# Need help.....I have no hope now



## *Dawn (Jan 8, 2013)

I posted my story down below a couple of days ago. About being married 23 years together 26 years. My husband doesn't love me and hasn't for about 8 years now. He now says he's just "done". We had a 7 hour conversation until 5am this morning. He wants to find a place in the day or two and leave this weekend.

I begged and made a fool of myself like I did when he brought this up a week and a half ago. We've been together so long I can't deal with living without him. I said I would fight for our marriage no after what. But he's completely done and IS leaving. He said the nly time he's been happy in 8 years is when he was deployed and he's NOT spending the next 10-20 years of his life unhappy anymore.

In the end of the conversation I begged him to at least not level until our youngest graduates in a few months. He just told me he won't look for somewhere to live today that he was going to think about our son.

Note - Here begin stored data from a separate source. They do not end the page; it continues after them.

-- ==== Sys2Proof/Laws/KeepManagement.lean ====
section
/-! SUPPORT. What the operations and meanings of Sys2Proof/Machine/Management.lean leave as it was. -/

namespace Sys2Proof.Machine
set_option Elab.async false

@[simp] theorem execMailboxGo_keep (s : State) : KeepNext s (execMailboxGo s) := by
  simp only [execMailboxGo]
  (repeat' split) <;> simp +contextual (maxDischargeDepth := 60) [Keep]

@[simp] theorem execSmbBlockWrite_keep (bytes : List Byte) (pecOk : Bool) (s : State) : KeepNext s (execSmbBlockWrite bytes pecOk s) := by
  simp only [execSmbBlockWrite]
  (repeat' split) <;> simp +contextual (maxDischargeDepth := 60) [Keep]

@[simp] theorem execSmbStart_keep (s : State) : KeepNext s (execSmbStart s) := by
  simp only [execSmbStart]
  (repeat' split) <;> simp +contextual (maxDischargeDepth := 60) [Keep]

@[simp] theorem execSmbStatusRead_keep (s : State) : KeepNext s (execSmbStatusRead s) := by
  simp only [execSmbStatusRead]
  (repeat' split) <;> simp +contextual (maxDischargeDepth := 60) [Keep]

@[simp] theorem execSmbBlockRead_keep (s : State) : KeepNext s (execSmbBlockRead s) := by
  simp only [execSmbBlockRead]
  (repeat' split) <;> simp +contextual (maxDischargeDepth := 60) [Keep]

@[simp] theorem execLogRead_keep (p : MgmtPath) (s : State) : KeepNext s (execLogRead p s) := by
  simp only [execLogRead, keepNext_next]
  refine State.runOp_keep _ _ _ _ (fun l => ?_)
  (repeat' split) <;> first
    | exact State.reply_keep ..
    | exact ((State.draw_keep ..).trans (State.draw_keep ..)).trans (State.reply_keep ..)

@[simp] theorem execMeterRead_keep (p : MgmtPath) (s : State) : KeepNext s (execMeterRead p s) := by
  simp only [execMeterRead]
  repeat' first
    | exact Keep.refl _
    | assumption
    | exact id
    | rw [keepNext_next]
    | (simp +contextual (maxDischargeDepth := 60) [Keep]; done)
    | split
    | refine Keep.trans ?_ (foldl_keep _ (fun _ _ => ?_) _ _)
    | refine Keep.trans ?_ (State.accrueMounted_keep ..)
    | refine Keep.trans ?_ (State.meterTaken_keep ..)
    | refine Keep.trans ?_ (State.reply_keep ..)
    | refine State.runOp_keep _ _ _ _ (fun _ => ?_)

@[simp] theorem execSensorRead_keep (p : MgmtPath) (s : State) : KeepNext s (execSensorRead p s) := by
  simp only [execSensorRead]
  (repeat' split) <;> simp +contextual (maxDischargeDepth := 60) [Keep]

@[simp] theorem execEvents_keep (p : MgmtPath) (s : State) : KeepNext s (execEvents p s) := by
  simp only [execEvents]
  repeat' first
    | exact Keep.refl _
    | assumption
    | exact id
    | rw [keepNext_next]
    | (simp +contextual (maxDischargeDepth := 60) [Keep]; done)
    | split
    | refine Keep.trans ?_ (foldl_keep _ (fun _ _ => ?_) _ _)
    | refine Keep.trans ?_ (State.reply_keep ..)
    | refine State.runOp_keep _ _ _ _ (fun _ => ?_)

@[simp] theorem execNvRead_keep (p : MgmtPath) (s : State) : KeepNext s (execNvRead p s) := by
  simp only [execNvRead]
  repeat' first
    | exact Keep.refl _
    | assumption
    | exact id
    | rw [keepNext_next]
    | (simp +contextual (maxDischargeDepth := 60) [Keep]; done)
    | split
    | refine Keep.trans ?_ (foldl_keep _ (fun _ _ => ?_) _ _)
    | refine Keep.trans ?_ (State.reply_keep ..)
    | refine State.runOp_keep _ _ _ _ (fun _ => ?_)

@[simp] theorem State.endImage_keep (s : State) (p : MgmtPath) : Keep s (State.endImage s p) := by
  simp only [State.endImage]
  (repeat' split) <;> simp +contextual (maxDischargeDepth := 60) [Keep]

@[simp] theorem State.placePiece_keep (s : State) (p : MgmtPath) (off : Nat) (first : Bool) (data : List Byte) : Keep s (State.placePiece s p off first data) := by
  simp only [State.placePiece]
  (repeat' split) <;> simp +contextual (maxDischargeDepth := 60) [Keep]

@[simp] theorem State.nvPiece_keep (s : State) (p : MgmtPath) (l : List Byte) : Keep s (State.nvPiece s p l) := by
  simp only [State.nvPiece]
  (repeat' split) <;> simp +contextual (maxDischargeDepth := 60) [Keep]

@[simp] theorem execNvWrite_keep (p : MgmtPath) (s : State) : KeepNext s (execNvWrite p s) := by
  simp only [execNvWrite]
  (repeat' split) <;> simp +contextual (maxDischargeDepth := 60) [Keep]

@[simp] theorem execNvWriteHoldTimeout_keep (s : State) : KeepNext s (execNvWriteHoldTimeout s) := by
  simp only [execNvWriteHoldTimeout]
  (repeat' split) <;> simp +contextual (maxDischargeDepth := 60) [Keep]

@[simp] theorem execModuleImageWrite_keep (s : State) : KeepNext s (execModuleImageWrite s) := by
  simp only [execModuleImageWrite]
  (repeat' split) <;> simp +contextual (maxDischargeDepth := 60) [Keep]

@[simp] theorem execNvProgramDone_keep (verified : Bool) (s : State) : KeepNext s (execNvProgramDone verified s) := by
  simp only [execNvProgramDone]
  (repeat' split) <;> simp +contextual (maxDischargeDepth := 60) [Keep]

@[simp] theorem execMeterSnapshot_keep (s : State) : KeepNext s (execMeterSnapshot s) := by
  simp only [execMeterSnapshot]
  (repeat' split) <;> simp +contextual (maxDischargeDepth := 60) [Keep]

end Sys2Proof.Machine
end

At this point I'm starting to think I may just have to let him go. I can't even believe I'm saying that and I'm not sure. I'm to the point of not being able to take the pain anymore.


----------



## Pluto2 (Aug 17, 2011)

go see your MD about possible meds for depression/anxiety and get a recommendation for counseling. This is a lot for one person to handle on their own and there is nothing wrong with getting some help to cope.
Then stop and honestly look at what you are doing. Your H is telling you he is unhappy. Your reply is that he should stay in this unhappy relationship. I understand you want to keep your marriage together. But if your H is that desparately unhappy, is your marriage that healthy to begin with. I'm not judging, just asking.
And FYI, keep a single post and add to it, that way folks don't have to check multiple posts to get your story.


----------



## angelpixie (Mar 2, 2012)

Dawn -- also do what a few of us recommended in your other thread and see an attorney ASAP. He is not thinking of you or the kids at this point, and you need to look out for your future. Make sure you get everything you deserve after all this time with him.


----------